The quorum sensing (QS) system allows bacteria to communicate with each other, share the information about cell density and adjust the gene expression pattern accordingly in response to changes in environmental cues. Among the most important class of genes regulated by QS are the virulence genes. The equivalence of the QS system in the Gram-positive pathogen Streptococcus pneumoniae (pneumococcus) is the competence regulon, controlled by a small-peptide pheromone called competence stimulating peptide (CSP). A unique aspect of the competence regulon in pneumococcus resides within its dual-faceted regulatory nature, controlling both the genetic transformation and, hence, the potential spread of antibiotic resistance genes, as well as virulence. Here, we review how the pneumococcal competence regulon controls genetic transformation and virulence, and discuss its therapeutic potential.

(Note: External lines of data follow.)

/-- R75, R143: the compares: the mask bit of every active element is the relation of va and the last source, a NaN making it
unordered; inactive bits keep their values and bits from n on are 0. -/
def Obligations.VectorCompares : Prop :=
  ∀ (c : Bool) (k : BitVec 3) (b a d : BitVec 5),
    let V := VSrc.vec b
    let S := VSrc.sca b
    Compares (.vcmpEqVV c k b a d) c k V a d (fun o => o = some .eq) ∧
    Compares (.vcmpNeVV c k b a d) c k V a d (fun o => o ≠ some .eq) ∧
    Compares (.vcmpLtVV c k b a d) c k V a d (fun o => o = some .lt) ∧
    Compares (.vcmpLeVV c k b a d) c k V a d (fun o => o = some .lt ∨ o = some .eq) ∧
    Compares (.vcmpGtVV c k b a d) c k V a d (fun o => o = some .gt) ∧
    Compares (.vcmpGeVV c k b a d) c k V a d (fun o => o = some .gt ∨ o = some .eq) ∧
    Compares (.vcmpOrdVV c k b a d) c k V a d (fun o => o ≠ none) ∧
    Compares (.vcmpUnordVV c k b a d) c k V a d (fun o => o = none) ∧
    Compares (.vcmpEqVS c k b a d) c k S a d (fun o => o = some .eq) ∧
    Compares (.vcmpNeVS c k b a d) c k S a d (fun o => o ≠ some .eq) ∧
    Compares (.vcmpLtVS c k b a d) c k S a d (fun o => o = some .lt) ∧
    Compares (.vcmpLeVS c k b a d) c k S a d (fun o => o = some .lt ∨ o = some .eq) ∧
    Compares (.vcmpGtVS c k b a d) c k S a d (fun o => o = some .gt) ∧
    Compares (.vcmpGeVS c k b a d) c k S a d (fun o => o = some .gt ∨ o = some .eq) ∧
    Compares (.vcmpOrdVS c k b a d) c k S a d (fun o => o ≠ none) ∧
    Compares (.vcmpUnordVS c k b a d) c k S a d (fun o => o = none)

/-- R144: the mask operations read and write the first VL bits of masks; the bits from VL on are 0. -/
def Obligations.MaskOperations : Prop :=
  ∀ (c : Bool) (b a d : BitVec 5),
    let on := fun (s : State) (k : BitVec 5) (e : Nat) => s.active k.toNat e
    MaskWrites (.kand c b a d) c [a, b] [] d (fun s e => on s a e && on s b e) ∧
    MaskWrites (.kor c b a d) c [a, b] [] d (fun s e => on s a e || on s b e) ∧
    MaskWrites (.kxor c b a d) c [a, b] [] d (fun s e => on s a e != on s b e) ∧
    MaskWrites (.kandn c b a d) c [a, b] [] d (fun s e => on s a e && !on s b e) ∧
    MaskWrites (.knot c a d) c [a] [] d (fun s e => !on s a e) ∧
    MaskWrites (.kshl c a d) c [a] [] d (fun s e => decide (0 < e) && on s a (e - 1)) ∧
    MaskWrites (.kshr c a d) c [a] [] d (fun s e => decide (e + 1 < s.hart.csr.vl.toNat) && on s a (e + 1)) ∧
    MaskWrites (.kmovs c a d) c [] [a] d (fun s e => decide (e < 64) && (s.rs a).getLsbD e) ∧
    MaskReads (.kpopc c a d) c a d
      (fun s => BitVec.ofNat 64 ((List.range s.hart.csr.vl.toNat).countP fun e => on s a e)) ∧
    MaskReads (.kfirst c a d) c a d
      (fun s => (((List.range s.hart.csr.vl.toNat).find? fun e => on s a e).map (BitVec.ofNat 64)).getD (BitVec.allOnes 64))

Pneumococcal competence regulon is responsible for genetic transformation and potential spread of antibiotic resistance genes

The major upstream players of the pneumococcal competence regulon are ComA [1] , CSP [2] , ComD [3] , ComE [4] and ComX [5] . CSP is a 17aa long peptide pheromone secreted by pneumococcus to activate the competence regulon. ComA is a membrane-associated peptide permease responsible for CSP maturation and export. CSP binds the membrane-localized histidine kinase receptor ComD. ComD autophosphorylates, then subsequently phosphorylates the cognate transcriptional regulator ComE [6] . ComE initiates the transcription of a set of 24 genes (early genes), including the alternative sigma factor ComX. In turn, ComX positively regulates the transcription of approximately 80 'late' genes, some of which encode effectors for DNA uptake and recombination [7] . Of these, the cgl operon encodes a pseudopilus structure. With corporation of other competent proteins, the pseudopilus forms a DNA uptake apparatus for the initial attachment of extracellular DNA to the pneumococcal surface. Attached DNA molecules are further processed by the membrane endonuclease EndA and internalized for integration. While conjugative elements appear to be important for the spread of antibiotic resistance genes in pneumococcus [8] , competence regulon-mediated horizontal gene transfer also plays a role [9] . For example, Marks et al . showed that high levels of the genetic recombination rate could be observed during pneumococcal nasopharyngeal carriage, with transformation efficiency during co-colonization by multiple strains as high as around 10-2 [10] . Importantly, antibiotic stress has been purported to induce a CSP-ComD-dependent genetic transformation in pneumococcus [11] . This suggests that under certain in vivo circumstances, instead of being killed, pneumococcus could actively exploit the opportunity of antibiotic stress to acquire exogenous genes. Thus, strategies to suppress competence in pneumococcus may limit the spread of antibiotic resistance and virulence genes, especially when patients are undergoing antibiotic therapy.

Competence regulon is important for pneumococcal diseases

Importantly, in recent years, the competence regulon of pneumococcus has been shown to cross-regulate virulence. For example, Lau et al . were the first to report that a loss of function in ComB, an accessory protein to the ComA ABC transporter required for the export of CSP, as well as in the ComD histidine kinase, attenuates...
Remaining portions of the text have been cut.